I Have Seen Longevity Naked and It Brought Me Some Surprises: Here I Tell You About Them
In 2002, in Madrid, the WHO made official a term that has had wonderful consequences in the lives of millions of people: active aging. With it, it reminds us of the importance of taking care of ourselves and gives us guidelines focused essentially on health and well-being. But aging well requires much more than taking care of the body, and to better understand how to achieve it I have decided to strip longevity bare and show you its essence. Below, I tell you what I discovered by doing so:
1. Biology matters less than you think
Although we still cannot be sure of the exact percentage that genetics has in our aging, almost all research places it between 20% and 50%. The rest of the influencing factors are a direct consequence of lifestyle habits and the environment. So it is important to dismantle many people’s favorite excuse: “it’s just that in my family everyone dies young,” because lifestyle is a stronger determinant of health than inheritance. Genetics loads the gun, but habits pull the trigger.
2. You need to have friends and give and receive their hugs
The longest study ever carried out on human happiness—the Harvard study, which has followed the same people for more than eighty years—reached a forceful conclusion: the most powerful predictor of longevity and well-being in old age is not cholesterol, nor the strength of your muscles, it is the quality of personal relationships. Maintaining active bonds reduces stress, strengthens cognitive health, increases resilience, and, above all, gives meaning to getting up in the morning.

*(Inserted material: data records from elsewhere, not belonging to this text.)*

-- ==== Sys2Proof/Machine/Sha.lean ====
section
/-! DEFINITION. SHA-512 and the verification of RSASSA-PKCS1-v1_5 signatures, which firmware and attestation use (26 R452,
R454); the algorithms are those of FIPS 180-4 and RFC 8017 (log 24). -/

namespace Sys2Proof.Machine

/-- The round constants. -/
def shaK : List Nat :=
  [0x428A2F98D728AE22, 0x7137449123EF65CD, 0xB5C0FBCFEC4D3B2F, 0xE9B5DBA58189DBBC, 0x3956C25BF348B538,
   0x59F111F1B605D019, 0x923F82A4AF194F9B, 0xAB1C5ED5DA6D8118, 0xD807AA98A3030242, 0x12835B0145706FBE,
   0x243185BE4EE4B28C, 0x550C7DC3D5FFB4E2, 0x72BE5D74F27B896F, 0x80DEB1FE3B1696B1, 0x9BDC06A725C71235,
   0xC19BF174CF692694, 0xE49B69C19EF14AD2, 0xEFBE4786384F25E3, 0x0FC19DC68B8CD5B5, 0x240CA1CC77AC9C65] ++
  [0x2DE92C6F592B0275, 0x4A7484AA6EA6E483, 0x5CB0A9DCBD41FBD4, 0x76F988DA831153B5, 0x983E5152EE66DFAB,
   0xA831C66D2DB43210, 0xB00327C898FB213F, 0xBF597FC7BEEF0EE4, 0xC6E00BF33DA88FC2, 0xD5A79147930AA725,
   0x06CA6351E003826F, 0x142929670A0E6E70, 0x27B70A8546D22FFC, 0x2E1B21385C26C926, 0x4D2C6DFC5AC42AED,
   0x53380D139D95B3DF, 0x650A73548BAF63DE, 0x766A0ABB3C77B2A8, 0x81C2C92E47EDAEE6, 0x92722C851482353B] ++
  [0xA2BFE8A14CF10364, 0xA81A664BBC423001, 0xC24B8B70D0F89791, 0xC76C51A30654BE30, 0xD192E819D6EF5218,
   0xD69906245565A910, 0xF40E35855771202A, 0x106AA07032BBD1B8, 0x19A4C116B8D2D0C8, 0x1E376C085141AB53,
   0x2748774CDF8EEB99, 0x34B0BCB5E19B48A8, 0x391C0CB3C5C95A63, 0x4ED8AA4AE3418ACB, 0x5B9CCA4F7763E373,
   0x682E6FF3D6B2B8A3, 0x748F82EE5DEFB2FC, 0x78A5636F43172F60, 0x84C87814A1F0AB72, 0x8CC702081A6439EC] ++
  [0x90BEFFFA23631E28, 0xA4506CEBDE82BDE9, 0xBEF9A3F7B2C67915, 0xC67178F2E372532B, 0xCA273ECEEA26619C,
   0xD186B8C721C0C207, 0xEADA7DD6CDE0EB1E, 0xF57D4F7FEE6ED178, 0x06F067AA72176FBA, 0x0A637DC5A2C898A6,
   0x113F9804BEF90DAE, 0x1B710B35131C471B, 0x28DB77F523047D84, 0x32CAAB7B40C72493, 0x3C9EBE0A15C9BEBC,
   0x431D67C49C100D4C, 0x4CC5D4BECB3E42B6, 0x597F299CFC657E2A, 0x5FCB6FAB3AD6FAEC, 0x6C44198C4A475817]
/-- The initial hash value. -/
def shaH : List Dword :=
  [0x6A09E667F3BCC908#64, 0xBB67AE8584CAA73B#64, 0x3C6EF372FE94F82B#64, 0xA54FF53A5F1D36F1#64,
   0x510E527FADE682D1#64, 0x9B05688C2B3E6C1F#64, 0x1F83D9ABFB41BD6B#64, 0x5BE0CD19137E2179#64]
def shaRot (x : Dword) (n : Nat) : Dword := (x >>> n) ||| (x <<< (64 - n))
/-- The message schedule, latest word first, extended by `n` words. -/
def shaExtend : Nat → List Dword → List Dword
  | 0, w => w
  | n + 1, w =>
    let g := fun (i : Nat) => (w[i]?).getD 0#64
    let a := g 14
    let b := g 1
    let x := g 15 + (shaRot a 1 ^^^ shaRot a 8 ^^^ (a >>> 7)) + g 6 + (shaRot b 19 ^^^ shaRot b 61 ^^^ (b >>> 6))
    shaExtend n (x :: w)
/-- One round on the eight working variables. -/
def shaRound (v : List Dword) (kw : Nat × Dword) : List Dword :=
  match v with
  | [a, b, c, d, e, f, g, h] =>
    let t := h + (shaRot e 14 ^^^ shaRot e 18 ^^^ shaRot e 41) + ((e &&& f) ^^^ (~~~e &&& g)) + BitVec.ofNat 64 kw.1 + kw.2
    let u := (shaRot a 28 ^^^ shaRot a 34 ^^^ shaRot a 39) + ((a &&& b) ^^^ (a &&& c) ^^^ (b &&& c))
    [t + u, a, b, c, d + t, e, f, g]
  | _ => v
/-- A big-endian number of some bytes. -/
def beNat (bs : List Byte) : Nat := bs.foldl (fun n b => n * 256 + b.toNat) 0
/-- A number as `n` big-endian bytes. -/
def beBytes (n v : Nat) : List Byte := (leBytes n v).reverse
/-- The words of a 128-byte block, latest first. -/
def shaWords (bs : List Byte) : List Dword :=
  (List.range 16).foldl (fun w i => BitVec.ofNat 64 (beNat ((bs.drop (8 * i)).take 8)) :: w) []
def shaBlock (h : List Dword) (bs : List Byte) : List Dword :=
  let v := (shaK.zip (shaExtend 64 (shaWords bs)).reverse).foldl shaRound h
  (h.zip v).map fun e => e.1 + e.2
/-- The blocks of a padded message. -/
def shaBlocks : Nat → List Dword → List Byte → List Dword
  | 0, h, _ => h
  | n + 1, h, bs => shaBlocks n (shaBlock h (bs.take 128)) (bs.drop 128)
/-- SHA-512 of some bytes, as 64 bytes. -/
def sha512 (m : List Byte) : List Byte :=
  let z := (128 - (m.length + 17) % 128) % 128
  let p := m ++ [0x80#8] ++ List.replicate z 0#8 ++ beBytes 16 (8 * m.length)
  (shaBlocks (p.length / 128) shaH p).foldl (fun l h => l ++ beBytes 8 h.toNat) []

/-- Squares `k` times modulo `n`. -/
def sqMod (n : Nat) : Nat → Nat → Nat
  | 0, x => x
  | k + 1, x => sqMod n k (x * x % n)
/-- The encoded message of RSASSA-PKCS1-v1_5 with SHA-512 in 512 bytes. -/
def pkcsBlock (hash : List Byte) : List Byte :=
  [0#8, 1#8] ++ List.replicate 426 0xFF#8 ++ [0#8] ++
  [0x30#8, 0x51#8, 0x30#8, 0x0D#8, 0x06#8, 0x09#8, 0x60#8, 0x86#8, 0x48#8, 0x01#8, 0x65#8, 0x03#8, 0x04#8, 0x02#8, 0x03#8, 0x05#8,
   0x00#8, 0x04#8, 0x40#8] ++ hash
/-- A signature of 512 bytes verifies under a modulus with exponent 65,537. -/
def rsaVerify (modulus sig : List Byte) (hash : List Byte) : Bool :=
  let n := beNat modulus
  let s := beNat sig
  sig.length == 512 && modulus.length == 512 && s < n && sqMod n 16 s * s % n == beNat (pkcsBlock hash)

end Sys2Proof.Machine
end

3. Loneliness kills more than tobacco
Chronic loneliness shortens life expectancy as much as smoking 15 cigarettes a day, and it is linked to nearly one million deaths each year. A meta-analysis that included approximately 2.2 million people found that those who reported social isolation had a 30% greater risk of premature death from any cause, compared with people with more active social networks. In Spain, more than two million people over the age of 65 live alone, a figure expected to reach 6 million in the next decade. And yet, we still treat loneliness as an emotional problem, not as a public health problem.
4. The economy matters as much as medicine
Poverty kills more than alcohol, obesity, and hypertension. Financial stress is a disease that kills. Adults with low incomes die on average nine years earlier than their wealthier peers. Old age amplifies everything: health if you have resources and illness if you do not. Talking about aging without talking about the economy is talking about half the problem.

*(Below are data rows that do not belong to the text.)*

-- ==== Sys2Proof/Safety.lean ====
section
/-! DEFINITION. The terms in which statements about the machine are made: canonical memory, when a word of a warp runs
undisturbed, what an instruction with one destination leaves, and what a step comes to. -/

namespace Sys2Proof.Machine

/-! ### Memory -/

/-- A memory is in canonical form: addresses strictly rising, no entry that reads as an unlisted byte does. -/
def Memory.wf (m : List Host.Cell) : Bool := tabWf 0#8 m
/-- The device's memory and the host's are in canonical form. -/
def State.MemWf (s : State) : Prop := Memory.wf s.hbm = true ∧ Memory.wf s.hostMem = true
/-- A byte of device memory. -/
def State.byteAt (s : State) (a : Nat) : Byte := tabGet 0#8 s.hbm a

/-! ### Outcomes -/

/-- The instruction or event `i` answers a next state, of which `P` holds. -/
def Does (i : Instr) (s : State) (P : State → Prop) : Prop := ∃ t, exec i s = .next t ∧ P t
/-- The pending or escalated cause, or the handler's entry: `t` is `s` with the trap `z` taken after the marks of the issue. -/
def Traps (i : Instr) (s : State) (k : Ctx) (c : Ctl) (z : Cause) : Prop :=
  exec i s = .next (takeTrap (issued s k.ci k.wi c) k.ci k.wi z)

/-! ### A word that runs undisturbed (R61) -/

/-- The word with these operands runs: there is an issuing warp (`k`), no operand breaks R40 to R44, R49 or R146, nothing
holds it (R139), no renamed pair breaks R154, and no operand that it reads is poisoned (R87). -/
structure Ready (s : State) (c : Ctl) (scalar long : Bool) (opds : List Opd) (k : Ctx) : Prop where
  issuer : ctxOf s c = some k
  fate : wordFate k c scalar long opds = none
  free : wordHeld k c long opds = false
  pairs : wordPairs k opds = 0#32
  clean : wordPoison (k.popped opds) scalar opds = 0#32

/-- A transfer that runs: the last of its clause (R52), in no ligature (R156). -/
structure ReadyTransfer (s : State) (c : Ctl) (scalar : Bool) (opds : List Opd) (k : Ctx) : Prop where
  ready : Ready s c scalar false opds k
  last : atLast k.w = true
  noLig : k.w.lig.on = false

/-- The state after an instruction with one destination: D and the flags are written after the operands' queues are popped,
and the next instruction follows. -/
def aluNext (k : Ctx) (c : Ctl) (opds : List Opd) (t : Ty) (d : Reg) (f : Ctx → Nat → Int × Flags5) : State :=
  wordEnd (laneResults t d f (k.popped opds)) k.ci k.wi c

/-- The instruction gives each working lane the exact value and the flags of `f`. -/
def Gives (i : Instr) (s : State) (k : Ctx) (c : Ctl) (scalar : Bool) (opds : List Opd) (t : Ty) (d : Reg)
    (f : Ctx → Nat → Int × Flags5) : Prop :=
  Ready s c scalar false opds k → exec i s = .next (aluNext k c opds t d f)

/-- The operands of a word with D, A and B or X at TYPE's width; a predicate D where `p`. -/
def opds3 (o : Alu3) (p : Bool) : List Opd := [opdD o.d o.ty p, opdA o.a o.ty false] ++ opdSrc o.b o.ty
/-- The operands of a word with D, A and a 32-bit amount. -/
def opdsAmt (o : Alu3) : List Opd := [opdD o.d o.ty false, opdA o.a o.ty false] ++ opdAmt o.b o.ty
/-- The operands of a word with D and A. -/
def opds2 (o : Alu2) : List Opd := [opdD o.d o.ty false, opdA o.a o.ty false]

/-- A word with D, A and B or X, whose value comes from the two sources read as TYPE, with no flag. -/
def Gives3 (i : Instr) (o : Alu3) (p : Bool) (s : State) (k : Ctx) (f : Int → Int → Int) : Prop :=
  Gives i s k o.c (isScalar o.d) (opds3 o p) o.ty o.d (noFlags fun k l => f (k.src o.ty o.a l) (k.srcB o.ty o.b l))
/-- The same over the patterns at TYPE's width. -/
def GivesPat (i : Instr) (o : Alu3) (s : State) (k : Ctx) (f : Nat → Nat → Nat) : Prop :=
  Gives i s k o.c (isScalar o.d) (opds3 o false) o.ty o.d (noFlags fun k l => f (k.bits o.ty o.a l) (k.bitsB o.ty o.b l))
/-- A word with D, A and a 32-bit amount, from A's pattern and the amount. -/
def GivesAmt (i : Instr) (o : Alu3) (s : State) (k : Ctx) (f : Nat → Nat → Int) : Prop :=
  Gives i s k o.c (isScalar o.d) (opdsAmt o) o.ty o.d (noFlags fun k l => f (k.bits o.ty o.a l) (k.amt o.b l))
/-- A word with D and A, from A read as TYPE. -/
def Gives2 (i : Instr) (o : Alu2) (s : State) (k : Ctx) (f : Int → Int) : Prop :=
  Gives i s k o.c (isScalar o.d) (opds2 o) o.ty o.d (noFlags fun k l => f (k.src o.ty o.a l))
/-- The same over A's pattern. -/
def GivesPat2 (i : Instr) (o : Alu2) (s : State) (k : Ctx) (f : Nat → Nat) : Prop :=
  Gives i s k o.c (isScalar o.d) (opds2 o) o.ty o.d (noFlags fun k l => f (k.bits o.ty o.a l))

/-! ### Words that are no plain one-destination word -/

/-- The word `i` with these operands, where it runs undisturbed and `H` holds of its context after the pops, leaves `t` of that
context, and the next instruction follows. -/
def Runs (i : Instr) (s : State) (c : Ctl) (scalar long : Bool) (opds : List Opd) (H : Ctx → Prop) (t : Ctx → State) : Prop :=
  ∀ k, Ready s c scalar long opds k → H (k.popped opds) → exec i s = .next (wordEnd (t (k.popped opds)) k.ci k.wi c)
/-- A transfer `i` that runs where `H` holds leaves `t`: the place where the warp goes on is part of `t`. -/
def Jumps (i : Instr) (s : State) (c : Ctl) (scalar : Bool) (opds : List Opd) (H : Ctx → Prop) (t : Ctx → State) : Prop :=
  ∀ k, ReadyTransfer s c scalar opds k → H (k.popped opds) → exec i s = .next (issued (t (k.popped opds)) k.ci k.wi c)
/-- A transfer with no lane that goes falls through. -/
def Falls (i : Instr) (s : State) (c : Ctl) (scalar : Bool) (opds : List Opd) (H : Ctx → Prop) : Prop :=
  ∀ k, ReadyTransfer s c scalar opds k → H (k.popped opds) → exec i s = .next (wordEnd (k.popped opds).s k.ci k.wi c)

/-- Some lane is active. -/
def Ctx.live (k : Ctx) : Prop := k.act ≠ 0#32

/-- A once-word `i` with no active lane has no effect but that the next instruction follows (R45, R61). -/
def Idle (i : Instr) (s : State) (c : Ctl) (scalar long : Bool) (opds : List Opd) : Prop :=
  Runs i s c scalar long opds (fun k => k.act = 0#32) (·.s)
/-- A word performed once (R44) with an active lane, where `H` holds, leaves `t`; with none it has no effect. -/
def Once (i : Instr) (s : State) (c : Ctl) (opds : List Opd) (H : Ctx → Prop) (t : Ctx → State) : Prop :=
  Runs i s c true false opds (fun k => k.act ≠ 0#32 ∧ H k) t ∧ Idle i s c true false opds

5. Leisure is not a luxury, it is a survival factor
And we are not talking only about exercising, which is indeed very good, but about having purposeful activities (volunteering, art, music, gardening, anything that generates in you a state of “flow”). Chronic boredom in old age is not free; it has a biological cost.
6. Legal autonomy is as vital as physical autonomy
Good longevity requires that we decide how we want to live if one day we cannot decide. Our legal system offers mechanisms to protect your autonomy in the event of a later incapacity: preventive power of attorney, self-guardianship, and the living will. Almost nobody uses them. In Spain, only 280,000 people have officially registered their living will or advance directives. Sixty percent of older adults do not know that this tool exists, and yet, when it is explained to them, 70% say they would use it.

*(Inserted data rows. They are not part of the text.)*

-- ==== Sys2Proof/Certificates/Slice0/Obligations.lean ====
section
/-! DEFINITION. The statements for the provers. -/

open Sys2Proof Sys2Proof.Machine

/-! ### Encoding and decoding (R36-R59, R61) -/

/-- DECODE AND ENCODE AGREE, from the instruction: every well-formed instruction that has a word is what its word decodes
to, with every operand at every value that the encoding admits (R36-R40, R202). -/
def Obligations.DecodeOfEncode : Prop :=
  ∀ (i : Instr) (w : Word96), i.wf = true → encode i = some w → decode w = .ok i

/-- DECODE AND ENCODE AGREE, from the word: a word that decodes is the encoding of what it decodes to, which is well formed;
so no bit of an accepted word is dropped (R36, R61). -/
def Obligations.EncodeOfDecode : Prop :=
  ∀ (w : Word96) (i : Instr), decode w = .ok i → encode i = some w ∧ i.wf = true

/-- Worked words of the spec's own encoding tables decode to the instructions that they stand for (R112, R128, R225, R281). -/
def Obligations.WorkedWords : Prop :=
  decodeTableWord 96 0x400B700000F0402021
      = some (.lea ⟨Ctl.zero, .n64, .v 8, .s 4, .v 3⟩ 3 true 0x40#32)
  ∧ decodeTableWord 96 0x12C80203A0000501C01
      = some (.iadd ⟨{ Ctl.zero with gneg := true, gpred := 2, stall := 3 }, .i32, .v 7, .v 5, .imm 300#32⟩ false)
  ∧ decodeTableWord 96 0x741A0000180501083
      = some (.ffma ⟨Ctl.zero, .f32, .v 4, .v 5, .v 6, .v 7⟩ .rz)
  ∧ decodeTableWord 96 0x50400000030300201
      = some (.seminc Ctl.zero .core (.reg (.s 3)) 5#6)
  ∧ decodeTableWord 96 0x150021030000000000000284
      = some (.mma ⟨Ctl.zero, 3, 1, 2, 0, true, false, 5⟩)
  ∧ decodeTableWord 96 0xFFFFFFFE0000000000200342
      = some (.aloop 2 0xFFFFFFFE#32)
  ∧ decodeTableWord 96 0x800000000000C1780
      = some (.csrr Ctl.zero (.s 5) 8#12)

/-- A clause header is the 96 bits of its fields, in both directions (R50): the word of a header that breaks nothing in R51 is
rebuilt from its fields, and every header with a LEN of 1 to 15 and flags below 12 reads back from its word. -/
def Obligations.HeaderRoundTrip : Prop :=
  (∀ (w : Word96) (h : Header), Header.ofWord w = some h → h.bad = false → h.toWord = w)
  ∧ (∀ h : Header, 1 ≤ h.len → h.len ≤ 15 → (∀ f ∈ h.setA, f.toNat < 12) → (∀ f ∈ h.setB, f.toNat < 12) → h.bad = false →
      Header.ofWord h.toWord = some h)

/-- R51 is broken by a header word: a LEN of 0, a valid set that names flag 12 to 15, a nonzero set field whose valid bit is
clear, a reserved bit. -/
def breaksR51 (x : Word96) : Prop :=
  x.extractLsb' 10 4 = 0#4
  ∨ (x.getLsbD 30 = true ∧ 12 ≤ (x.extractLsb' 26 4).toNat) ∨ (x.getLsbD 35 = true ∧ 12 ≤ (x.extractLsb' 31 4).toNat)
  ∨ (x.getLsbD 30 = false ∧ x.extractLsb' 26 4 ≠ 0#4) ∨ (x.getLsbD 35 = false ∧ x.extractLsb' 31 4 ≠ 0#4)
  ∨ x.getLsbD 37 = true ∨ x.extractLsb' 50 46 ≠ 0#46

/-- A warp that reaches a header that breaks R51 takes ILLEGAL_CLAUSE at the header: as the clause of the entry that it selects
begins, and where a clause resumes; every header that breaks nothing in R51 is admitted, so SETA and SETB may name the same flag. -/
def Obligations.HeaderFaults : Prop :=
  (∀ (s s1 s2 : State) (core slot : Nat) (w w1 : Warp) (e : Entry) (x : Word96),
    s.warp? core slot = some w → w.atBoundary = true → coreIssues s core slot = true → w.resume = none →
    w.job = none → refreshHead s core slot = (s1, true) → (s1.warp? core slot).map Warp.choose = some (w1, true) → w1.front.head? = some e →
    fetchWord (s1.modWarp core slot fun _ => w1) core w1.pasid (slot == 31) e.pc = (s2, .ok x) →
    x.extractLsb' 0 10 = 0#10 → breaksR51 x →
    exec (.clauseFetch core slot) s
      = .next (takeTrap s2 core slot ⟨0x03, e.mask, e.pc, 0, 0#64, 0#32, 0#4, false⟩))
  ∧ (∀ (s s2 : State) (core slot p : Nat) (w : Warp) (e : Entry) (x : Word96),
    s.warp? core slot = some w → w.atBoundary = true → coreIssues s core slot = true → w.resume = some p →
    w.front.head? = some e → fetchWord s core w.pasid (slot == 31) e.pc = (s2, .ok x) →
    x.extractLsb' 0 10 = 0#10 → breaksR51 x →
    exec (.clauseFetch core slot) s
      = .next (takeTrap s2 core slot ⟨0x03, e.mask, e.pc, 0, 0#64, 0#32, 0#4, false⟩))
  ∧ (∀ x : Word96, x.extractLsb' 0 10 = 0#10 → ¬ breaksR51 x → ∃ h, Header.ofWord x = some h ∧ h.bad = false)

/-- The unassigned opcodes of R58 and those of the access slice. -/
def unassignedR58 (o : Nat) : Prop :=
  (0x022 ≤ o ∧ o ≤ 0x07F) ∨ (0x097 ≤ o ∧ o ≤ 0x0FF) ∨ (0x106 ≤ o ∧ o ≤ 0x13F) ∨ (0x150 ≤ o ∧ o ≤ 0x17F)
  ∨ (0x18E ≤ o ∧ o ≤ 0x1FF) ∨ (0x20A ≤ o ∧ o ≤ 0x23F) ∨ (0x246 ≤ o ∧ o ≤ 0x27F) ∨ (0x28B ≤ o ∧ o ≤ 0x2FF)
  ∨ (0x306 ≤ o ∧ o ≤ 0x33F) ∨ (0x346 ≤ o ∧ o ≤ 0x37F) ∨ (0x388 ≤ o ∧ o ≤ 0x3BF) ∨ (0x3C0 ≤ o ∧ o ≤ 0x3FF)
  ∨ (0x340 ≤ o ∧ o ≤ 0x345)

/-- A word in warp code that carries an opcode that R58 leaves unassigned, or one of the access slice, raises ILLEGAL_OPCODE. -/
def Obligations.UnassignedOpcode : Prop :=
  ∀ (s : State) (ci slot : Nat) (cl : Clause) (x : Word96) (k : Ctx),
    let u := landEarly { s with cur := (ci, slot) } ci slot
    ctxOf u (ctlOfWord x) = some k → unassignedR58 (x.extractLsb' 0 10).toNat →
    issueWord s ci slot cl x = .next (takeTrap (issued u ci slot (ctlOfWord x)) ci slot (k.cause 0x01 k.act 0#64))

/-- A warp other than the scribe warp that issues a system instruction raises ACCESS_DENIED, whatever the word's other fields
hold (R59; the order is that of R61). -/
def Obligations.SystemWordDenied : Prop :=
  ∀ (s : State) (ci slot : Nat) (cl : Clause) (x : Word96) (k : Ctx),
    let u := landEarly { s with cur := (ci, slot) } ci slot
    ctxOf u (ctlOfWord x) = some k → slot ≠ 31 →
    0x380 ≤ (x.extractLsb' 0 10).toNat → (x.extractLsb' 0 10).toNat ≤ 0x387 →
    issueWord s ci slot cl x = .next (takeTrap (issued u ci slot (ctlOfWord x)) ci slot (k.cause 0x05 k.act 0#64))

/-- The state in which a partition selects the warp that issues next: waits and holds that are over have ended. -/
def settled (s : State) (ci part : Nat) : State := endYields (settlePart (nextAct s).2 ci part) ci part

/-- A STEP RUNS THE DECODED INSTRUCTION. Where the next act is the issue of a partition, the first warp that it selects has a
word at its position, and the word may stand there and decodes to `i`, the step is `exec i`, followed by the other candidates
only where the word is held back (R138-R140); of the registers that a long-latency instruction has still to write, those that a
free choice names hold their new values by then (R144). An event of the agenda is `exec` of that event, but for a TRAP_ENTRY that
a cause of lower code goes before (R64); a slice word that is fetched and decodes is run by the access engine (R60, R147). -/
def Obligations.StepRunsDecoded : Prop :=
  (∀ (s : State) (ci part slot : Nat) (rest : List Act) (t : List Nat) (w : Warp) (cl : Clause) (x : Word96) (i : Instr),
    s.agenda = .issue ci part :: rest → warpsRun (nextAct s).2 = true →
    candidates (settled s ci part) ci part = slot :: t →
    (settled s ci part).warp? ci slot = some w → w.clause = some cl → cl.word? = some x →
    eligible (settled s ci part) ci slot = true →
    (x.extractLsb' 0 10).toNat ≠ 0 → (endsClause (x.extractLsb' 0 10).toNat = true → cl.pos = cl.hdr.len) →
    ¬ (0x340 ≤ (x.extractLsb' 0 10).toNat ∧ (x.extractLsb' 0 10).toNat ≤ 0x345) →
    (0x380 ≤ (x.extractLsb' 0 10).toNat → slot = 31) → decode x = .ok i →
    step s = match exec i (landEarly { settled s ci part with cur := (ci, slot) } ci slot) with
      | .next u => if (u.core ci).issues = ((settled s ci part).core ci).issues then issueFirst ci t u else .next u
      | r => r)
  ∧ (∀ (s : State) (i : Instr) (rest : List Act), s.agenda = .event i :: rest → i.fields = none → (∀ c w, i ≠ .trapEntry c w) →
      step s = exec i (nextAct s).2)
  ∧ (∀ (s : State) (core slot : Nat) (rest : List Act), s.agenda = .event (.trapEntry core slot) :: rest →
      lowerFirst (settle (nextAct s).2 core slot) core slot = none → step s = exec (.trapEntry core slot) (nextAct s).2)
  ∧ (∀ (s : State) (ci : Nat) (rest : List Act) (g : Wg) (x : Word96) (i : Instr), s.agenda = .slice ci :: rest →
      sliceRuns (nextAct s).2 ci = true → ((nextAct s).2.core ci).wgs.find? (·.sliceSt == .running) = some g →
      ((nextAct s).2.core ci).wg? g.id = some g → g.sliceWord = some x →
      0x340 ≤ (x.extractLsb' 0 10).toNat → (x.extractLsb' 0 10).toNat ≤ 0x345 → decode x = .ok i →
      step s = exec i { (nextAct s).2 with cur := (ci, 31) })
/-! ### Reset (R94, R249, R267, R398, R403, R451) and memory -/

/-- What reset leaves (R451 step 8, R249, R398, R403, R375): Bammar's scribe warp alone is resident, in slot 31 of every core,
with `v0` to `v63` at 4,032 and its registers 0; FWC 0 and LTLIM 1,024 on every die; GOVB 256; the host link up; no device of
a pod. The zeros of the registers that R451 names no value for are the model's (log 8). -/
def Claim.ResetFields : Prop :=
  let s := State.reset
  s.boot = .running ∧ s.hbm = [] ∧ s.hostMem = [] ∧ s.gtc = 0#64
  ∧ (∀ ci < 384, (s.core ci).pts = 0#16 ∧ (s.core ci).govB = 256#9 ∧ (s.core ci).wgs = []
      ∧ (s.core ci).halted = false ∧ (s.core ci).warp? 31 = some Warp.scribe
      ∧ ∀ j < 31, (s.core ci).warp? j = none)
  ∧ Warp.scribe.base = 4032 ∧ Warp.scribe.n = 64 ∧ (∀ n, Warp.scribe.sreg n = 0#64)
  ∧ (∀ d < 4, (s.die d).fwc = 0#16 ∧ (s.die d).ltlim = 1024#16)
  ∧ s.port.hpcap = 0x8000#64 ∧ s.port.d2hNext = 1#32 ∧ s.twins = []

/-- The memories of the reset state are in canonical form. -/
def Claim.ResetMemory : Prop := State.reset.MemWf

/-- Every operation that writes a memory keeps its canonical form: bytes, masked bytes, a line's lanes, Bammar's own writes,
an error record and a trap's frame. -/
def Claim.WritesKeepCanonical : Prop :=
  (∀ (m : List Host.Cell) (a : Nat) (bs : List Byte), Memory.wf m = true → Memory.wf (wrBytes m a bs) = true)
  ∧ (∀ (m : List Host.Cell) (a : Nat) (bs : List Byte) (ms : List Bool), Memory.wf m = true → Memory.wf (wrMasked m a bs ms) = true)
  ∧ (∀ (s : State) (ws : List (Nat × Nat × Nat)) (p : Bool), s.MemWf → (hbmLanes s ws p).MemWf)
  ∧ (∀ (s : State) (c pa : Nat) (bs : List Byte), s.MemWf → (s.sysWrite c pa bs).MemWf)
  ∧ (∀ (s : State) (cls code : Nat) (src : BitVec 16) (a d : Nat), s.MemWf → (logError s cls code src a d).1.MemWf)
  ∧ (∀ (s : State) (ci wi : Nat) (z : Cause), s.MemWf → (takeTrap s ci wi z).MemWf)

/-- A byte that a write covers reads as written and every other byte as before: little-endian numbers of `n` bytes (R5, R207). -/
def Claim.ReadAfterWrite : Prop :=
  (∀ (m : List Host.Cell) (a n v : Nat), v < 256 ^ n → leNat (rdBytes (wrBytes m a (leBytes n v)) a n) = v)
  ∧ (∀ (m : List Host.Cell) (a : Nat) (bs : List Byte) (b : Nat), (b < a ∨ a + bs.length ≤ b) →
      tabGet 0#8 (wrBytes m a bs) b = tabGet 0#8 m b)

/-- What reset leaves (R451, R249, R398, R403), and that its memories are in canonical form. -/
def Obligations.ResetState : Prop := Claim.ResetFields ∧ Claim.ResetMemory

/-- Writes of memory: they keep the canonical form, a byte reads as written, and every other byte as before (R5, R207). -/
def Obligations.MemoryWrites : Prop := Claim.WritesKeepCanonical ∧ Claim.ReadAfterWrite

/-- AN INVARIANT THAT EVERY STEP KEEPS: from every state whose device memory and host memory are in canonical form (addresses strictly
rising, no entry equal to what an unlisted address reads as), whatever the next act is, a step leaves them so; equal memories are then
equal data. -/
def Obligations.MemoryStaysCanonical : Prop :=
  ∀ s t : State, s.MemWf → step s = .next t → t.MemWf
/-! ### Integers, bits and moves (05 R99-R112) -/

7. Curiosity and the desire to learn are the medicine for having good cognitive health
Sustained intellectual stimulation builds what neuroscientists call cognitive reserve: a kind of brain cushion that delays the appearance of degenerative symptoms. Learning something new after the age of 60 is not eccentricity, it is prevention.
8. The environment matters more than we imagine
Urban accessibility, air quality, the possibility of walking to the supermarket, good medical centers… these are basic pillars of longevity. The environment where we age is not just scenery. A population designed to promote longevity is not only condescending toward its older people; it is above all intelligent and is betting on a better future.
9. How you imagine yourself aging determines how you will age
People with a positive image of aging live longer and better than those who associate it only with decline and loss. It is not self-help positive thinking. It is that perception activates or inhibits behaviors of self-care, social connection, and the search for purpose. If you believe that aging is only deterioration, you are out of luck, because your prophecy will come true.
Learn to strip longevity bare in order to design your best future
These nine dimensions we have talked about have something in common: all of them are built before they are needed. A social network does not appear on its own at 75. Savings do not arise out of nowhere at 70. Legal autonomy does not activate if it has not been formalized. Purpose is not invented in a nursing home. Aging well is, to a great extent, a project. Not guaranteed, not linear, not free from blows of bad luck. But in the end, one of your main projects. And projects, to achieve success, need to start long before the last moment. It is your responsibility to understand what your best longevity depends on.